The Generic orchestration unit leverages the `gcp-pipeline-orchestration` library to coordinate a complex multi-entity arrival pattern:

1.  **Event-Driven Triggering**: Uses `BasePubSubPullSensor` with built-in `.ok` file filtering and metadata extraction to XCom.
2.  **Cross-Entity Coordination**: Uses `EntityDependencyChecker` to verify that all 3 JOIN entities (Customers, Accounts, Decision) plus handling the Applications MAP entity independently are loaded before triggering the FDP transformation.
3.  **Local Development**: All DAGs can be parsed and validated without a live Airflow environment thanks to the library's `AIRFLOW_AVAILABLE` stubbing mechanism.

---

## How to Replicate this JOIN Orchestration

To create a new orchestration unit for a multi-entity system, follow the [Creating New Deployment Guide](../../docs/CREATING_NEW_DEPLOYMENT_GUIDE.md) and use the standardized [DAG Templates](../../templates/dags/).

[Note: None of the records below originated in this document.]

-- ==== Sys2Proof/Laws/PerInstr.lean ====
section
/-!
SUPPORT. Statements made per instruction. Port: where an instruction is a trigger, the port whose effect issue runs is the
destination of the move that the instruction is encoded as (Table 8.15).
-/

namespace Sys2Proof.Laws.Port

open Sys2Proof Sys2Proof.Machine

def Statement (i : Instr) : Prop := ∀ t, triggerOf i = some t → ∃ m, i.moveWord = some m ∧ m.dst.toNat = t.port ∧ m.bus.val = t.bus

Key steps for this JOIN pattern:
1.  **Pub/Sub Sensor**: Configure `BasePubSubPullSensor` for your system's notification topic.
2.  **Job Control**: Use `JobControlRepository` from `core` to track the state of each entity load.
3.  **Dependency Check**: Initialize `EntityDependencyChecker` with your list of `REQUIRED_ENTITIES`.
4.  **DAG Triggering**: Use `TriggerDagRunOperator` to chain the Ingestion and Transformation units.

---

## Infrastructure & Configurations

### Google Cloud Resources
This deployment requires the following GCP infrastructure, provisioned via Terraform:
- **Orchestration**: Cloud Composer (Managed Apache Airflow).
- **Messaging**: Pub/Sub Topic `generic-file-notifications` and Subscription `generic-file-notifications-sub`.
- **Identity & Access**: Service Account with roles for Dataflow, BigQuery, and GCS.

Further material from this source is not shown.